EXERCISE BRIEF – Spot each line in the records below where the word "cause" occurs, then copy it.

═════ RECORD SET

theorem fanLeaveTable_within (s : State) (f : Nat) (hk : Within bs s₀ s) (h_fans : Block.fans ∈ bs) :
    Within bs s₀ (fanLeaveTable s f) := by
  unfold fanLeaveTable
  with_reducible repeat' (first | assumption | apply modFan_within)

theorem fansEndSilence_within (s : State) (hk : Within bs s₀ s) (h_free : Block.free ∈ bs) (h_io : Block.io ∈ bs) (h_fans : Block.fans ∈ bs) (h_mem : Block.mem ∈ bs) :
    Within bs s₀ (fansEndSilence s) := by
  unfold fansEndSilence
  with_reducible repeat' (first | assumption | apply fanUpdate_within | apply fanLeaveTable_within | apply ite_within | apply ite_within_snd | apply ite_within_thd | refine forAll_within _ _ _ (fun _ _ _ => ?_) ?_)

/-! ### DictOps -/

theorem clearPending_within (s : State) (x : Sess) (hk : Within bs s₀ s) (h_dict : Block.dict ∈ bs) :
    Within bs s₀ (clearPending s x) := by
  unfold clearPending
  with_reducible repeat' (first | assumption | apply modSess_within)

theorem dropPending_within (s : State) (x : Sess) (hk : Within bs s₀ s) (h_dict : Block.dict ∈ bs) :
    Within bs s₀ (dropPending s x) := by
  unfold dropPending
  dsimp only
  with_reducible repeat' (first | assumption | apply clearPending_within | apply ite_within | apply ite_within_snd | apply ite_within_thd | (simp only [↓within_mk]; apply parts_dict))

theorem dropCanPending_within (s : State) (x : Nat) (hk : Within bs s₀ s) (h_dict : Block.dict ∈ bs) :
    Within bs s₀ (dropCanPending s x) := by
  unfold dropCanPending
  with_reducible repeat' (first | assumption | apply dropPending_within | refine forAll_within _ _ _ (fun _ _ _ => ?_) ?_)

theorem startJob_within (s : State) (j : CopyJob) (hk : Within bs s₀ s) (h_dict : Block.dict ∈ bs) :
    Within bs s₀ (startJob s j) := by
  unfold startJob
  dsimp only
  with_reducible repeat' (first | assumption | (simp only [↓within_mk]; apply parts_dict) | split)

theorem markRw_within (s : State) (hk : Within bs s₀ s) (h_dict : Block.dict ∈ bs) :
    Within bs s₀ (markRw s) := by
  unfold markRw
  dsimp only
  with_reducible repeat' (first | assumption | apply ite_within | apply ite_within_snd | apply ite_within_thd | (simp only [↓within_mk]; apply parts_dict) | split)

theorem writeRw_within (s : State) (key : Nat) (v : Val) (hk : Within bs s₀ s) (h_dict : Block.dict ∈ bs) :
    Within bs s₀ (writeRw s key v) := by
  unfold writeRw
  dsimp only
  with_reducible repeat' (first | assumption | apply setRw_within | apply markRw_within | apply ite_within)

/-! ### CanOps -/

theorem canSetState_within (s : State) (x st : Nat) (hk : Within bs s₀ s) (h_can : Block.can ∈ bs) (h_snap : Block.snap ∈ bs) :
    Within bs s₀ (canSetState s x st) := by
  unfold canSetState
  dsimp only
  with_reducible repeat' (first | assumption | apply modCan_within | apply logEvent_within | apply ite_within)

theorem canFollow_within (s : State) (x : Nat) (hk : Within bs s₀ s) (h_can : Block.can ∈ bs) (h_snap : Block.snap ∈ bs) :
    Within bs s₀ (canFollow s x) := by
  unfold canFollow
  dsimp only
  with_reducible repeat' (first | assumption | apply canSetState_within | apply ite_within)

theorem canOffer_within (s : State) (x : Nat) (hk : Within bs s₀ s) (h_can : Block.can ∈ bs) :
    Within bs s₀ (canOffer s x) := by
  unfold canOffer
  dsimp only
  with_reducible repeat' (first | assumption | apply modCan_within | apply ite_within)

theorem canQueue_within (s : State) (x : Nat) (it : TxItem) (hk : Within bs s₀ s) (h_can : Block.can ∈ bs) :
    Within bs s₀ (canQueue s x it) := by
  unfold canQueue
  dsimp only
  with_reducible repeat' (first | assumption | apply canOffer_within | apply modCan_within | apply ite_within)

theorem canQueueHeartbeat_within (s : State) (x : Nat) (f : CanFrame) (hk : Within bs s₀ s) (h_can : Block.can ∈ bs) :
    Within bs s₀ (canQueueHeartbeat s x f) := by
  unfold canQueueHeartbeat
  dsimp only
  with_reducible repeat' (first | assumption | apply modCan_within | apply canQueue_within | apply ite_within)

theorem canQueueUrgent_within (s : State) (x : Nat) (f : CanFrame) (discardAt : Nat) (hk : Within bs s₀ s) (h_can : Block.can ∈ bs) :
    Within bs s₀ (canQueueUrgent s x f discardAt) := by
  unfold canQueueUrgent
  dsimp only
  with_reducible repeat' (first | assumption | apply canOffer_within | apply modCan_within | apply ite_within)

theorem canExpire_within (s : State) (x : Nat) (hk : Within bs s₀ s) (h_can : Block.can ∈ bs) :
    Within bs s₀ (canExpire s x) := by
  unfold canExpire
  dsimp only
  with_reducible repeat' (first | assumption | apply modCan_within)

theorem canEnterMode_within (s : State) (x : Nat) (hk : Within bs s₀ s) (h_can : Block.can ∈ bs) (h_snap : Block.snap ∈ bs) :
    Within bs s₀ (canEnterMode s x) := by
  unfold canEnterMode
  with_reducible repeat' (first | assumption | apply canSetState_within | apply modCan_within | split)

theorem canEnter_within (s : State) (x : Nat) (hk : Within bs s₀ s) (h_can : Block.can ∈ bs) (h_snap : Block.snap ∈ bs) :
    Within bs s₀ (canEnter s x) := by
  unfold canEnter
  dsimp only
  with_reducible repeat' (first | assumption | apply modCan_within | apply canSetState_within | apply ite_within)

theorem canTakeSet_within (s : State) (x : Nat) (hk : Within bs s₀ s) (h_dict : Block.dict ∈ bs) (h_can : Block.can ∈ bs) (h_snap : Block.snap ∈ bs) :
    Within bs s₀ (canTakeSet s x) := by
  unfold canTakeSet
  dsimp only
  with_reducible repeat' (first | assumption | apply takeObj_within | apply syncDone_within | apply canEnter_within | apply ite_within | apply ite_within_snd | apply ite_within_thd | refine forAll_within _ _ _ (fun _ _ _ => ?_) ?_)

theorem canSync_within (s : State) (x : Nat) (hk : Within bs s₀ s) (h_dict : Block.dict ∈ bs) (h_can : Block.can ∈ bs) (h_snap : Block.snap ∈ bs) :
    Within bs s₀ (canSync s x) := by
  unfold canSync
  with_reducible repeat' (first | assumption | apply canTakeSet_within | apply ite_within)

theorem canFrameEnd_within (s : State) (x : Nat) (hk : Within bs s₀ s) (h_dict : Block.dict ∈ bs) (h_can : Block.can ∈ bs) (h_snap : Block.snap ∈ bs) :
    Within bs s₀ (canFrameEnd s x) := by
  unfold canFrameEnd
  dsimp only
  with_reducible repeat' (first | assumption | apply canTakeSet_within | apply canOffer_within | apply canExpire_within | apply ite_within)

theorem canBusOff_within (s : State) (x : Nat) (hk : Within bs s₀ s) (h_dict : Block.dict ∈ bs) (h_can : Block.can ∈ bs) (h_snap : Block.snap ∈ bs) :
    Within bs s₀ (canBusOff s x) := by
  unfold canBusOff
  dsimp only
  with_reducible repeat' (first | assumption | apply modCan_within | apply dropCanPending_within | apply canSetState_within | apply ite_within)

theorem canWake_within (s : State) (x cause : Nat) (hk : Within bs s₀ s) (h_can : Block.can ∈ bs) (h_snap : Block.snap ∈ bs) :
    Within bs s₀ (canWake s x cause) := by
  unfold canWake
  dsimp only
  with_reducible repeat' (first | assumption | apply modCan_within | apply canSetState_within)

theorem rxPut_within (s : State) (x o : Nat) (ob : RxObj) (hk : Within bs s₀ s) (h_can : Block.can ∈ bs) (h_mem : Block.mem ∈ bs) :
    Within bs s₀ (rxPut s x o ob) := by
  unfold rxPut
  dsimp only
  with_reducible repeat' (first | assumption | apply modCan_within | apply clearPoison_within | apply sramWrite_within | refine forAll_within _ _ _ (fun _ _ _ => ?_) ?_)

theorem rxStore_within (s : State) (x o : Nat) (f : CanFrame) (age : Nat) (hk : Within bs s₀ s) (h_host : Block.host ∈ bs) (h_can : Block.can ∈ bs) (h_mem : Block.mem ∈ bs) :
    Within bs s₀ (rxStore s x o f age) := by
  unfold rxStore
  dsimp only
  with_reducible repeat' (first | assumption | apply rxPut_within | apply pushHostEvent_within | apply modCan_within | apply ite_within)

theorem rxAckOp_within (s : State) (x o : Nat) (hk : Within bs s₀ s) (h_can : Block.can ∈ bs) (h_mem : Block.mem ∈ bs) :
    Within bs s₀ (rxAckOp s x o) := by
  unfold rxAckOp
  dsimp only
  with_reducible repeat' (first | assumption | apply rxPut_within | apply ite_within)

theorem rxOffer_within (s : State) (x : Nat) (f : CanFrame) (age : Nat) (hk : Within bs s₀ s) (h_host : Block.host ∈ bs) (h_can : Block.can ∈ bs) (h_mem : Block.mem ∈ bs) :
    Within bs s₀ (rxOffer s x f age) := by
  unfold rxOffer
  with_reducible repeat' (first | assumption | apply rxStore_within | apply modCan_within | split)

/-! ### CanEvents -/

theorem execCanTxComplete_within (x : Nat) (s : State) (hk : Within bs s₀ s) (h_dict : Block.dict ∈ bs) (h_can : Block.can ∈ bs) (h_snap : Block.snap ∈ bs) :
    Leads bs s₀ (execCanTxComplete x s) := by
  unfold execCanTxComplete
  dsimp only
  with_reducible repeat' (first | assumption | apply modCan_within | apply canFrameEnd_within | apply canFollow_within | apply ite_within | apply ite_within_snd | apply ite_within_thd | apply ite_within_out | apply within_next)

theorem execCanError_within (x : Nat) (kind : CanErrKind) (transmitting : Bool) (amount : Nat) (s : State) (hk : Within bs s₀ s) (h_dict : Block.dict ∈ bs) (h_can : Block.can ∈ bs) (h_snap : Block.snap ∈ bs) :
    Leads bs s₀ (execCanError x kind transmitting amount s) := by
  unfold execCanError
  dsimp only
  with_reducible repeat' (first | assumption | apply modCan_within | apply canBusOff_within | apply canFrameEnd_within | apply canFollow_within | apply ite_within | apply ite_within_snd | apply ite_within_thd | apply ite_within_out | apply within_next)

theorem execBusoffHoldoffEnd_within (x : Nat) (s : State) (hk : Within bs s₀ s) (h_can : Block.can ∈ bs) (h_snap : Block.snap ∈ bs) :
    Leads bs s₀ (execBusoffHoldoffEnd x s) := by
  unfold execBusoffHoldoffEnd
  dsimp only
  with_reducible repeat' (first | assumption | apply canSetState_within | apply ite_within | apply ite_within_snd | apply ite_within_thd | apply ite_within_out | apply within_next)

theorem execBusOffRecovered_within (x : Nat) (s : State) (hk : Within bs s₀ s) (h_dict : Block.dict ∈ bs) (h_can : Block.can ∈ bs) (h_snap : Block.snap ∈ bs) :
    Leads bs s₀ (execBusOffRecovered x s) := by
  unfold execBusOffRecovered
  dsimp only
  with_reducible repeat' (first | assumption | apply modCan_within | apply canFrameEnd_within | apply canEnterMode_within | apply ite_within | apply ite_within_snd | apply ite_within_thd | apply ite_within_out | apply within_next)

theorem execLoneRetry_within (x : Nat) (s : State) (hk : Within bs s₀ s) (h_can : Block.can ∈ bs) :
    Leads bs s₀ (execLoneRetry x s) := by
  unfold execLoneRetry
  dsimp only
  with_reducible repeat' (first | assumption | apply modCan_within | apply ite_within | apply ite_within_snd | apply ite_within_thd | apply ite_within_out | apply within_next)

theorem execRateCandidateTimer_within (x : Nat) (s : State) (hk : Within bs s₀ s) (h_can : Block.can ∈ bs) :
    Leads bs s₀ (execRateCandidateTimer x s) := by
  unfold execRateCandidateTimer
  dsimp only
  with_reducible repeat' (first | assumption | apply modCan_within | apply ite_within | apply ite_within_snd | apply ite_within_thd | apply ite_within_out | apply within_next)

══════════

EXPECTED ANSWER –
theorem canWake_within (s : State) (x cause : Nat) (hk : Within bs s₀ s) (h_can : Block.can ∈ bs) (h_snap : Block.snap ∈ bs) :
    Within bs s₀ (canWake s x cause) := by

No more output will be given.